= Provided data =
/-- Areas of a model tile (R223), as ranges. -/
def modelAreas (b : List Byte) : List (Nat × Nat) :=
  [(blobFld b 0x14, blobFld b 0x14 + blobFld b 0x18), (blobFld b 0x1C, blobFld b 0x1C + blobFld b 0x20),
   (blobFld b 0x24, blobFld b 0x24 + 2 * blobFld b 0x28)]

/-- The checks of stage 5 on a circuit's or raw job's image, in order: 0 or the failing status. -/
def stage5Status (s : State) (j : Job) (x : Sector) (bs : List Byte) (size : Nat) : Nat :=
  let i := readImage bs
  let o := jobObj s j
  let blob := jobBlob s j
  let conf := match j.model with
    | some m => (getModel s j.fn m).confidential
    | none => false
  let area (p : Nat × Nat) : Bool := overlaps p.1 (p.2 - p.1) 0x2FC000 0x300000
  if conf && (match j.model with
      | some m => anyPoison s (getModel s j.fn m).home.base (getModel s j.fn m).received
      | none => false) then 0x0603
  else if !imageOk bs size ∨ (j.kind = .raw ∧ i.ops.any (·.op != 0)) then 0x0120
  else if i.paramCrc ≠ pCrc o then stParam
  else if i.bindingCount ≠ j.bindings.length then stParam
  else if x.lcores.length < i.coreCount then stMemory
  else if j.model.isSome ∧ (i.publicBase ≠ blobFld blob 0x14 ∨ i.publicBytes ≠ blobFld blob 0x18 ∨
      i.ops.any fun e => wantsEncode e && decide (tCountOf blob ≤ e.tensor)) then stParam
  else if j.model.isNone ∧ i.ops.any wantsEncode then stParam
  else if j.kind = .circuit ∧ (j.ways = 0 ∨ 16 < j.ways ∨ i.coreCount % j.ways ≠ 0) then stParam
  else if needsKeys o i ∧ !ringOk j.kr then stParam
  else if overlaps i.publicBase i.publicBytes 0x2FC000 0x300000 ∨ (j.model.isSome ∧ (modelAreas blob).any area) then stParam
  else if j.model.isSome ∧ !groupsRise blob i then 0x0122
  else if (blobDense blob || conf) && (allowed blob (bs.take i.bytes)).isNone then 0x0123
  else 0

/-- The stager's descriptor for group g of model tile u (R229): its ring is the staging half that it fills, as one chunk, and its
pattern lies in the home copy. -/
def stagerDesc (q : ModelSlot) (u g : Nat) : StrDesc :=
  let b := q.blob
  let n := blobFld b 0x28
  { out := false, esz := 1, burst := 2048, sigCnt := 0, ackCnt := 0, space := 1, depth := 1, recEn := false, ringCore := 0, cb := n
    ringBase := blobFld b 0x24 + g % 2 * n, start := q.home.base + blobUnit b 0x3C + (g * blobT b + u) * n
    counts := [2048, n / 2048, 1, 1], strides := [1, 2048, 0, 0], recOff := 0 }
/-- Model tiles with their global tiles. -/
def tilePairs (q : ModelSlot) : List (Nat × Nat) := (List.range q.tiles.length).zip q.tiles
/-- The stager has filled a half with group g in every model tile; its chunk is late where a stride was held for it (R384). -/
def stagerFill (s : State) (j : Job) (q : ModelSlot) (g : Nat) (late : Bool) : State :=
  (tilePairs q).foldl (fun st p => match (tileCores st p.2).head? with
    | some c => (match getStr st c 7 with
        | some y =>
          if !isStager y then st
          else
            let d := { stagerDesc q p.1 g with ringCore := c }
            setStr st c 7 (some { y with
              desc := d, nextOff := d.cb, issued := y.issued + 1, late := if late then y.late + 1 else y.late
              chunks := (y.chunks.filter fun k => !k.released) ++ [⟨g, tbBase p.2 + d.ringBase, true, true, false, false⟩] })
        | none => st)
    | none => st) s
/-- The stager's place: stream slot 7 of the lowest-numbered enabled core of each model tile, held for the job (R229), with the
groups that are already staged for it (R232). -/
def placeStager (s : State) (j : Job) (q : ModelSlot) : State :=
  let s1 := (tilePairs q).foldl (fun st p => match (tileCores st p.2).head? with
    | some g => startStream st g 7 4 (stagerDesc q p.1 0)
    | none => st) s
  (j.staged.filter (· != 0)).foldl (fun st g => stagerFill st j q (g - 1) false) s1

/-- Is the job's first refresh batch one whose table has to be copied, so that the copy counts as fill (R318)? -/
def firstCopyDue (s : State) (j : Job) (i : Image) : Bool :=
  j.table.isSome && ((List.range i.ops.length).zip i.ops).any fun p =>
    (p.2.op == 12 || p.2.op == 13) && (entryTable s j p.2 p.1).isSome

/-- The policy that a job starts with (R97). -/
def withPolicy (s : State) (j : Job) : Job :=
  let w := (regGet s (fnBase j.fn + 0x2000)).toNat
  if bit w 0 then { j with autoRefresh := bit w 1, continue_ := bit w 2 } else j

/-- A job takes its sector. -/
def takeSector (s : State) (sec jid : Nat) : State :=
  modSector s sec fun x => { x with queue := x.queue.filter (· != jid), running := some jid, idleSince := none }

/-- A job that fails stage 5 goes to stage 9 with its status; its outputs keep their headers. -/
def failStage5 (s : State) (jid st : Nat) : State :=
  closeJob (modJob (addFail s jid st 0xFFFF true) jid fun y => { y with
    phase := .stopping, written := List.range y.bindings.length }) jid

/-- A job passes stage 5: its cores are loaded and it runs (R181, R228, R229, R231, R232). -/
def beginJob (s : State) (sec : Nat) (x : Sector) (j : Job) (i0 : Image) (dense : Nat) : State :=
  let blob := jobBlob s j
  let groups := j.model.isSome && blobGroups blob != 0
  let i := if groups && i0.waitLimit == 0 then { i0 with waitLimit := 1000000 } else i0
  let bs := j.bindings.map fun b => { b with addr := boundAddr s j x b }
  let addrs : List Word := bs.flatMap fun b => [BitVec.ofNat 32 b.addr, BitVec.ofNat 32 (b.addr / 2 ^ 32)]
  let s1 := loadCores s x (jobObj s j) i
  let s2 := if j.kind = .direct ∨ j.model.isSome then s1 else loadPublic s1 x i
  let s3 := modSector s2 sec fun y => { y with
    image := some i, scalar := i.scalar ++ addrs, chans := i.chans, chanSt := [] }
  let s4 := if groups then placeStager s3 j (getModel s3 j.fn (j.model.getD 0)) else s3
  let now := s4.ftime.toNat
  let filled := (!groups || j.staged.contains 1) && !firstCopyDue s j i
  let s5 := modJob s4 j.id fun y => { y with
    phase := .running
    bindings := bs
    image := some i
    denseTicks := dense
    stats := { y.stats with loadEnd := now, fillEnd := if filled then some now else none } }
  advance s5 sec

/-- May the sector's next job go through stage 5 now: it holds its tiles awake, clean and unheld (R240, R241, R343, R493,
R585, R587, R594)? -/
def stage5Ready (s : State) (sec : Nat) (x : Sector) : Bool :=
  let waitsReload := match x.model with
    | some m =>
      let q := getModel s x.owner m
      !q.fencedTiles.isEmpty || q.poisoned.any fun u => homeClean s q u.1 u.2
    | none => false
  x.holder && !x.swapDue && x.running.isNone && !sectorZeroing s x && atRunPace s sec x && !x.tiles.any (tileHeld s) &&
    !x.reform && !waitsReload

/-- Does a DIRECT_OP's model declare an area that overlaps the refresh area (R318)? -/
def directBad (s : State) (j : Job) : Bool :=
  j.model.isSome && (modelAreas (jobBlob s j)).any fun p => overlaps p.1 (p.2 - p.1) 0x2FC000 0x300000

= Problem to work on =
In the material above, report how many lines hold the word "modJob", and add nothing to the figure.

= Written response =
2